**Work instructions:**
From the records below, print exactly the lines starting at the one containing "been offered. -/" and ending at the one containing "s.fab.leases.flatMap fun e => (e.2.elim [] (·.ports)).filterMap", ends included, and nothing else.

**Source material:**
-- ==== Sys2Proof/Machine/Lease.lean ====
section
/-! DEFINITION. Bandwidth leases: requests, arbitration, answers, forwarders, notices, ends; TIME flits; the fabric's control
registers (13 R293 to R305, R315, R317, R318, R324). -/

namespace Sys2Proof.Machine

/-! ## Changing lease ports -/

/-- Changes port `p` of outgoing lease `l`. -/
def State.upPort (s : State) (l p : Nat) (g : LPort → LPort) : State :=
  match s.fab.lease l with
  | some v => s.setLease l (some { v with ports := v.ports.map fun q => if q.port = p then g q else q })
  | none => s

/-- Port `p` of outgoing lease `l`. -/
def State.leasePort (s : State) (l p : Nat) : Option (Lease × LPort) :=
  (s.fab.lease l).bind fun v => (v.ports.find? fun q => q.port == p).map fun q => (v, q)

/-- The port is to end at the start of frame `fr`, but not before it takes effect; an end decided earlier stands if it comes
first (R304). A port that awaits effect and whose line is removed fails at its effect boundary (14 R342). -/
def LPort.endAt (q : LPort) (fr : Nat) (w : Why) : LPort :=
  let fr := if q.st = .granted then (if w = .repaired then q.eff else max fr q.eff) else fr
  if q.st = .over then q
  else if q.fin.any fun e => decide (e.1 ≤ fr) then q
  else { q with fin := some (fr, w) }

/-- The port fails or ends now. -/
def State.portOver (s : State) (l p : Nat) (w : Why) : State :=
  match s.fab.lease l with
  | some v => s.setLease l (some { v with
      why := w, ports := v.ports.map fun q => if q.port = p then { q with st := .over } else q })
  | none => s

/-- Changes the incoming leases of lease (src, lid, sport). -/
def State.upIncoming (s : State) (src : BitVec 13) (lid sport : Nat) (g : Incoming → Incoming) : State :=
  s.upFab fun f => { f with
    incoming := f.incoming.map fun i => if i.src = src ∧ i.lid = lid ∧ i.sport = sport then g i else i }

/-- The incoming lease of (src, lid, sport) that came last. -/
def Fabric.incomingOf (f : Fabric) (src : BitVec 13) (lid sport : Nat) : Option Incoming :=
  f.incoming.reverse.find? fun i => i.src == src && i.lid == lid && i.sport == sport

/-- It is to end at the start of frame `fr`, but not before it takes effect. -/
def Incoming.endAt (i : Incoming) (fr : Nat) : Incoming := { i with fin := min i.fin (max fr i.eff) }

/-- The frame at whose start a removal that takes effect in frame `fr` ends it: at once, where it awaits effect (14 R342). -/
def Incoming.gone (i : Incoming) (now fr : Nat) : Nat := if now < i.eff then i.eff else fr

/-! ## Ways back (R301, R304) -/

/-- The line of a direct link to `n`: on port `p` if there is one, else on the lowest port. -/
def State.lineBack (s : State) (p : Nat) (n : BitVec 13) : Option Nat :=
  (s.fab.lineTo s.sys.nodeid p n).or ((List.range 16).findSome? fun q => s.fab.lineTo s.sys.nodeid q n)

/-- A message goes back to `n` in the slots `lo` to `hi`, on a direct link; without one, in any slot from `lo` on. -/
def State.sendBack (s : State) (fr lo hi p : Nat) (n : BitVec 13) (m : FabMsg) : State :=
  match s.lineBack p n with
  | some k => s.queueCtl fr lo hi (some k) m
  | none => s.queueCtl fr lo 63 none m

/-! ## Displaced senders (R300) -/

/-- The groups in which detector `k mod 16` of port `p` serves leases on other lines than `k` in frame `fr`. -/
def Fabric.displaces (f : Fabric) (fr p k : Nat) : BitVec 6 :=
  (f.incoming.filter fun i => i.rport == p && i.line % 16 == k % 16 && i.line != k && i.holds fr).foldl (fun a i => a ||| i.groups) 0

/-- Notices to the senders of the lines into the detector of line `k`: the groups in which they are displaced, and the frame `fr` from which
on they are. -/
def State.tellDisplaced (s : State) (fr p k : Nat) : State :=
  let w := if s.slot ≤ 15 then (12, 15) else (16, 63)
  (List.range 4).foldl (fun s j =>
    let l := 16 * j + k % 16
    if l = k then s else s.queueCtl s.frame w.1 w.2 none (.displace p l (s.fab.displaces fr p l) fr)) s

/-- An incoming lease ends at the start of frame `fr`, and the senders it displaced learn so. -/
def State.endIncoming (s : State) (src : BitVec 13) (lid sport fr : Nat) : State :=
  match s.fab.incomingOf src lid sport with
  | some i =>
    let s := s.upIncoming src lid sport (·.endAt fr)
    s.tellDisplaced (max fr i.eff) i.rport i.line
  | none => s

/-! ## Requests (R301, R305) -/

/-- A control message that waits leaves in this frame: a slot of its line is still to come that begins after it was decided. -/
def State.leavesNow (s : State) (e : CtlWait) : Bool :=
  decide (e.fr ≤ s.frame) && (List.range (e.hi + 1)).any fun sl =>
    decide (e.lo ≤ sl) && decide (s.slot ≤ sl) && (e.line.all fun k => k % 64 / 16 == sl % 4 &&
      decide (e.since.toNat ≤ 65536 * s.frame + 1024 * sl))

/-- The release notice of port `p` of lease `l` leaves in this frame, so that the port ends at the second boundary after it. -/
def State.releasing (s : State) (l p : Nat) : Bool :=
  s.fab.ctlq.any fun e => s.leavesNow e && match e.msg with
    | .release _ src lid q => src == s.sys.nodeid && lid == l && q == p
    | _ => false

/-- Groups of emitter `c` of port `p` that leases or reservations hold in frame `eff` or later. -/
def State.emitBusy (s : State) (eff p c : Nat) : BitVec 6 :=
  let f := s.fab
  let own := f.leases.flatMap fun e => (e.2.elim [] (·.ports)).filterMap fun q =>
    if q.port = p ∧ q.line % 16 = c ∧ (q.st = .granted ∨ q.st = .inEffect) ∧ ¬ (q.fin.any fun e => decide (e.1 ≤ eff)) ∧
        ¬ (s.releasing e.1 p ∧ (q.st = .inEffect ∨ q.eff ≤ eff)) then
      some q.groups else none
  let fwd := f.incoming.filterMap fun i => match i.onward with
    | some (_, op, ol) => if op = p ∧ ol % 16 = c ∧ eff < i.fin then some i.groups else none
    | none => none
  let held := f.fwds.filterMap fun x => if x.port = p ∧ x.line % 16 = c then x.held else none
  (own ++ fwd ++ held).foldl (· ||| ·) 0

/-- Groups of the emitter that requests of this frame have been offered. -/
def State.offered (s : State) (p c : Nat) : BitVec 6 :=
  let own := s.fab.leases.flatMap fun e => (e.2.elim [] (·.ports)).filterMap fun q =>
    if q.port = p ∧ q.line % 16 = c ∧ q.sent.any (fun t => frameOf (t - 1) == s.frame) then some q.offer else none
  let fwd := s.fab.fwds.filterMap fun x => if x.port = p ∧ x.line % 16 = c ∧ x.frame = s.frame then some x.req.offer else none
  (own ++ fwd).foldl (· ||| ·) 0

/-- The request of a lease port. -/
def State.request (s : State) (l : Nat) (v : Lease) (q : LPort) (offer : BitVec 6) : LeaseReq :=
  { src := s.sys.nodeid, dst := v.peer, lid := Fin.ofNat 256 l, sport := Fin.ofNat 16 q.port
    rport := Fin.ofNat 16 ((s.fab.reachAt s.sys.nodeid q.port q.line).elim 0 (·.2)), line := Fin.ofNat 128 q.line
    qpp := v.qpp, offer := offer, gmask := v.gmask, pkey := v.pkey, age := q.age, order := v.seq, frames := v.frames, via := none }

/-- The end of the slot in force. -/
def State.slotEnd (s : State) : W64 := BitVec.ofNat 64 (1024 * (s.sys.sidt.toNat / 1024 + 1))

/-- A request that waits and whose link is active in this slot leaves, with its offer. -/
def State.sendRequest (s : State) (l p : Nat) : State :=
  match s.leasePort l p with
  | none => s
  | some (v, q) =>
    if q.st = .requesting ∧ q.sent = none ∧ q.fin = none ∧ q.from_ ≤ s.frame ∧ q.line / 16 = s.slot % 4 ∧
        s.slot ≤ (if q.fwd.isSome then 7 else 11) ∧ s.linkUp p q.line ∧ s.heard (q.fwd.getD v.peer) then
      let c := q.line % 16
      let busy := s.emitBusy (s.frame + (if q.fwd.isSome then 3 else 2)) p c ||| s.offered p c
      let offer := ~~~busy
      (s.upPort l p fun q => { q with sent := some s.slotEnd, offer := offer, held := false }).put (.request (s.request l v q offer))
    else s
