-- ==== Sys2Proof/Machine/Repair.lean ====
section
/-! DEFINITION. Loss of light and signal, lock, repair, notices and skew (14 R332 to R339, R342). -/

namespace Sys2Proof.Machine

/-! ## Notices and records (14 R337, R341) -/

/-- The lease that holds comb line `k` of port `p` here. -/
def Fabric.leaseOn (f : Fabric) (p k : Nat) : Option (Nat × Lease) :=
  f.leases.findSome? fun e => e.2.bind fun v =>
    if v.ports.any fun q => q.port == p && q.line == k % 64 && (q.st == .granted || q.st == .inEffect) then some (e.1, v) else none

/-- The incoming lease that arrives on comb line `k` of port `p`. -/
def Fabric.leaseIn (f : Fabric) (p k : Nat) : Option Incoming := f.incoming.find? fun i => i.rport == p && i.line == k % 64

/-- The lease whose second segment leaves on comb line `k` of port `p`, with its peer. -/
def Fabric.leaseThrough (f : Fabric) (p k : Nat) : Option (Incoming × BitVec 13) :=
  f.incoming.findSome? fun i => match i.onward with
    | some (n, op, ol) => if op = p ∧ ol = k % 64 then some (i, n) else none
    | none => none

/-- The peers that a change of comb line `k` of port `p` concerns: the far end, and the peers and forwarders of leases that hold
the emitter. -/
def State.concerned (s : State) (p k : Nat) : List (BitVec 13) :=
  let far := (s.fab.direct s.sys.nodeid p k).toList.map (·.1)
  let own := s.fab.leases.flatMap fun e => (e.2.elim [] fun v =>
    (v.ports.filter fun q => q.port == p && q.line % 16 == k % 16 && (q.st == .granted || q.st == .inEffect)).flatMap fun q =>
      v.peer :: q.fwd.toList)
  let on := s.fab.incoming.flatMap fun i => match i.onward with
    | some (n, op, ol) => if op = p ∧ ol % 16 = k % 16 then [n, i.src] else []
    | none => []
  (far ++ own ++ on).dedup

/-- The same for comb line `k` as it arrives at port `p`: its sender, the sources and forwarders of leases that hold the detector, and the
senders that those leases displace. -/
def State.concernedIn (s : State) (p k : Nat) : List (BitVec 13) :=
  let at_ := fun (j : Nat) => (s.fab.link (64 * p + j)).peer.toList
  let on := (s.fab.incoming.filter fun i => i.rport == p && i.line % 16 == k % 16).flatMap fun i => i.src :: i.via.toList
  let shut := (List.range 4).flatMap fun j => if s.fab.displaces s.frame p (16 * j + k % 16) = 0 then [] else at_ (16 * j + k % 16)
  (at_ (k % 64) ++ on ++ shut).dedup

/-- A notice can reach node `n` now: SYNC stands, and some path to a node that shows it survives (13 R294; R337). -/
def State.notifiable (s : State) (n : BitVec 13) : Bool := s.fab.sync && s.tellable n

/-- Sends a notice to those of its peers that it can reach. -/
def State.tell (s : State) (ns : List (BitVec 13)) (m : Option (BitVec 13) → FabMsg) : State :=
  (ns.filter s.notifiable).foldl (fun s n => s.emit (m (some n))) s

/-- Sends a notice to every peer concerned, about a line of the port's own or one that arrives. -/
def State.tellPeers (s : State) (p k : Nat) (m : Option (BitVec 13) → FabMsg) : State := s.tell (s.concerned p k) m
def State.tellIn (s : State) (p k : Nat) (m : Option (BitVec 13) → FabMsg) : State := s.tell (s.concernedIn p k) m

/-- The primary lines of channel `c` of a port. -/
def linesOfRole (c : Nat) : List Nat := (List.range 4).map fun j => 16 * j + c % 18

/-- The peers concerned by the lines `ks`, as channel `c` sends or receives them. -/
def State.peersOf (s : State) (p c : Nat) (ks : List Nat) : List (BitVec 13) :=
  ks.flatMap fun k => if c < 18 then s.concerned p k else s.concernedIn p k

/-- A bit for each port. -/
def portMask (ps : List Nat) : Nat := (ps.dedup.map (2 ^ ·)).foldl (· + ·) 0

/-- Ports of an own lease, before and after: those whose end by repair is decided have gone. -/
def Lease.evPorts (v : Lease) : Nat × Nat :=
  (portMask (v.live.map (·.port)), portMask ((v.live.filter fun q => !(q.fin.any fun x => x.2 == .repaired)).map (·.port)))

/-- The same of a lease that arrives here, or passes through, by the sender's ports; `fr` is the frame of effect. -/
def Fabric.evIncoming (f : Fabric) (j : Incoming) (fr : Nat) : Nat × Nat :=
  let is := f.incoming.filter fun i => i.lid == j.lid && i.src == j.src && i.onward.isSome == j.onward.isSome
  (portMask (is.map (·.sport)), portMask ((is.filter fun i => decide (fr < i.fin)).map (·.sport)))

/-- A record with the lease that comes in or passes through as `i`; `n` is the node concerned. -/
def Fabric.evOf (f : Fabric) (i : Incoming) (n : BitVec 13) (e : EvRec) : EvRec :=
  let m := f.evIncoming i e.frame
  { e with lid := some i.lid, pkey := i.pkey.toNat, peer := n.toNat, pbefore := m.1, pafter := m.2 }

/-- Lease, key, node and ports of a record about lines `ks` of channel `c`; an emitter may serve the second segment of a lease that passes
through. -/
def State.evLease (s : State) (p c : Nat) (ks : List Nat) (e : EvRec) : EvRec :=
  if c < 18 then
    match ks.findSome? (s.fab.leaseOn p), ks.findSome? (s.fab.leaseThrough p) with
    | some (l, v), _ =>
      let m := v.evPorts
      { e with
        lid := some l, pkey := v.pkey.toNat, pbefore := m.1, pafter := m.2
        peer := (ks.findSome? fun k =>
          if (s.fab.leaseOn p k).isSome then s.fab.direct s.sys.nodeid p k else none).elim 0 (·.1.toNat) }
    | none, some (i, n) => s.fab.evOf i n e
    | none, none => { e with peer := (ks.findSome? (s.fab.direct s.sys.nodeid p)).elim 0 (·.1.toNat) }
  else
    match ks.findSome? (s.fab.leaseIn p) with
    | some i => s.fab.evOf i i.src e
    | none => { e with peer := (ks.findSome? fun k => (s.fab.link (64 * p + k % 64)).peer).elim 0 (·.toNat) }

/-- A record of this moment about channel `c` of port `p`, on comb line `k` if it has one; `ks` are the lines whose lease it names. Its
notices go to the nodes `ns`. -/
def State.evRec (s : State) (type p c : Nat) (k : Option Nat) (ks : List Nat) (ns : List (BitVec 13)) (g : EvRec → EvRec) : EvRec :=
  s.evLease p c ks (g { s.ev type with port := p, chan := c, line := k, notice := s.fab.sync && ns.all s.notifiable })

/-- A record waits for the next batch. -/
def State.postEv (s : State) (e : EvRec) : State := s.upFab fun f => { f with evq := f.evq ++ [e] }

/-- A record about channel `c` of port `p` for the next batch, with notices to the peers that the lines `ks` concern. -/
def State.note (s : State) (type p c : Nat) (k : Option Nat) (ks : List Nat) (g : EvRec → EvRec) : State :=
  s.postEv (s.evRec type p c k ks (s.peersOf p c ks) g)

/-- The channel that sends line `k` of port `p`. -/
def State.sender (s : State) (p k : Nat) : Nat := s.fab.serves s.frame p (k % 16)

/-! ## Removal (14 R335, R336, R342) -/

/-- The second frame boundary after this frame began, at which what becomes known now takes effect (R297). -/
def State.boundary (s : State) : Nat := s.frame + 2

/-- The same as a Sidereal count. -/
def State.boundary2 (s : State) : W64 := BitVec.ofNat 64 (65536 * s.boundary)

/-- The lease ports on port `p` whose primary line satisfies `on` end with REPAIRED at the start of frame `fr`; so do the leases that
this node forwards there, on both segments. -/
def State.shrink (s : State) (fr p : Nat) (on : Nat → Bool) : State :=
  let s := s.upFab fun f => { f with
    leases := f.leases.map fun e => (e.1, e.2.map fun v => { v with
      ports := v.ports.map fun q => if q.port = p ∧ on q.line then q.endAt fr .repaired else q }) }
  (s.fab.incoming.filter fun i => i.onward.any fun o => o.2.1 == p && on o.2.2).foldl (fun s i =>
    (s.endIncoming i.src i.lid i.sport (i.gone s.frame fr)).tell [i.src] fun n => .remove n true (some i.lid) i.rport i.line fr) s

**Answer to this task:**
/-- Groups of the emitter that requests of this frame have been offered. -/
def State.offered (s : State) (p c : Nat) : BitVec 6 :=
  let own := s.fab.leases.flatMap fun e => (e.2.elim [] (·.ports)).filterMap fun q =>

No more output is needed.